## [WORK INSTRUCTIONS]
Repeat only the stretch of lines below that runs from the line with "nothing (R125). -/" through the line with "PRESENT (R132). -/", unaltered.

═════ SUPPLIED INFORMATION ═════

-- ==== Sys2Proof/Laws/Stream.lean ====
section
/-!
SUPPORT. The receivers: what hunting makes of skipped bytes and of a sync pair (R123), and what a whole frame is (R124, R125),
and what a presence update does (R132).
-/

namespace Sys2Proof.Machine

/-- Bytes other than 0xC5 leave a hunt without a candidate, with bytes skipped where there were any (R123). -/
theorem hunt_skip {noise : List Byte} (h : ∀ b ∈ noise, b ≠ Config.sync0) (skipped : Bool) (bytes : List Byte) :
    hunt false skipped (noise ++ bytes) = hunt false (skipped || !noise.isEmpty) bytes := by
  induction noise generalizing skipped with
  | nil => simp
  | cons b bs ih =>
    have hb : b ≠ Config.sync0 := h b (by simp)
    simp [hunt, hb, ih fun x hx => h x (by simp [hx])]

/-- The sync pair ends the hunt; the bytes after it stand (R123). -/
@[simp] theorem hunt_pair (skipped : Bool) (rest : List Byte) :
    hunt false skipped (Config.sync0 :: Config.sync1 :: rest) = .found skipped rest := by
  simp [hunt]

/-- A repeated 0xC5 keeps a candidate, and the first one counts as skipped (R123). -/
theorem hunt_repeated (skipped : Bool) (bytes : List Byte) :
    hunt true skipped (Config.sync0 :: bytes) = hunt true true bytes := by
  rw [hunt, if_neg (by decide), if_pos rfl]

theorem collected_of_inFrame {s : State} {p : Port} (h : s.InFrame p) (bytes : List Byte) :
    (s.rx p).collected bytes = some bytes := by
  simp only [State.InFrame] at h
  rw [h]; rfl

/-- A frame check on bytes that are no whole frame does nothing (R125). -/
theorem execFrameCheck_of_none {s : State} {p : Port} {bytes : List Byte} (h : s.InFrame p) (hp : parseFrame bytes = none) :
    execFrameCheck p bytes s = .next s := by
  simp [execFrameCheck, collected_of_inFrame h, hp]

/-- A frame check on a whole frame: the receiver hunts again, and the frame is checked (R125). -/
theorem execFrameCheck_of_some {s : State} {p : Port} {bytes : List Byte} {f : Frame} (h : s.InFrame p)
    (hp : parseFrame bytes = some f) :
    execFrameCheck p bytes s = .next ((s.setRx p (.hunting false false)).checkFrame p f) := by
  simp [execFrameCheck, collected_of_inFrame h, hp]

/-- A whole frame has a payload of at most 200 bytes, and two CRC bytes after it (R121, R124). -/
theorem parseFrame_payload {bytes : List Byte} {f : Frame} (h : parseFrame bytes = some f) :
    f.payload.length ≤ Config.maxPayload := by
  unfold parseFrame at h
  split at h
  · split at h
    · rename_i hl; cases h
      simp only [List.length_take]
      exact Nat.le_trans (Nat.min_le_left _ _) hl.1
    · cases h
  · cases h

/-- A sign of life sets the deadline from the limit it is given, whatever the ACTIVE header says (R132). -/
@[simp] theorem State.signOfLife_presenceDeadline (s : State) (limit : Nat) :
    (s.signOfLife limit).presenceDeadline = some (after s.now limit) := by
  unfold State.signOfLife; split <;> rfl

/-- A sign of life leaves the controller PRESENT (R132). -/
@[simp] theorem State.signOfLife_presence (s : State) (limit : Nat) : (s.signOfLife limit).presence = .present := by
  unfold State.signOfLife
  cases s.presence <;> simp [State.recomputeLines]

/-- No presence update is due (R132). -/
theorem execPresenceUpdate_of_nil {s : State} (h : s.awaitingPresence = []) : execPresenceUpdate s = .next s := by
  simp [execPresenceUpdate, h]

/-- The oldest due presence update is taken, with the limit kept at its frame's acceptance (R128, R132). -/
theorem execPresenceUpdate_of_cons {s : State} {limit : Nat} {rest : List Nat} (h : s.awaitingPresence = limit :: rest) :
    execPresenceUpdate s = .next (State.signOfLife { s with awaitingPresence := rest } limit) := by
  simp [execPresenceUpdate, h]

/-- The address of the engine does not depend on the streams (R135). -/
theorem State.address_setRx (s : State) (p : Port) (r : Receiver) : (s.setRx p r).address = s.address := by cases p <;> rfl

end Sys2Proof.Machine
end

═════

## [WORKED SOLUTION]
/-- A frame check on bytes that are no whole frame does nothing (R125). -/
theorem execFrameCheck_of_none {s : State} {p : Port} {bytes : List Byte} (h : s.InFrame p) (hp : parseFrame bytes = none) :
    execFrameCheck p bytes s = .next s := by
  simp [execFrameCheck, collected_of_inFrame h, hp]

/-- A frame check on a whole frame: the receiver hunts again, and the frame is checked (R125). -/
theorem execFrameCheck_of_some {s : State} {p : Port} {bytes : List Byte} {f : Frame} (h : s.InFrame p)
    (hp : parseFrame bytes = some f) :
    execFrameCheck p bytes s = .next ((s.setRx p (.hunting false false)).checkFrame p f) := by
  simp [execFrameCheck, collected_of_inFrame h, hp]

/-- A whole frame has a payload of at most 200 bytes, and two CRC bytes after it (R121, R124). -/
theorem parseFrame_payload {bytes : List Byte} {f : Frame} (h : parseFrame bytes = some f) :
    f.payload.length ≤ Config.maxPayload := by
  unfold parseFrame at h
  split at h
  · split at h
    · rename_i hl; cases h
      simp only [List.length_take]
      exact Nat.le_trans (Nat.min_le_left _ _) hl.1
    · cases h
  · cases h

/-- A sign of life sets the deadline from the limit it is given, whatever the ACTIVE header says (R132). -/
@[simp] theorem State.signOfLife_presenceDeadline (s : State) (limit : Nat) :
    (s.signOfLife limit).presenceDeadline = some (after s.now limit) := by
  unfold State.signOfLife; split <;> rfl

/-- A sign of life leaves the controller PRESENT (R132). -/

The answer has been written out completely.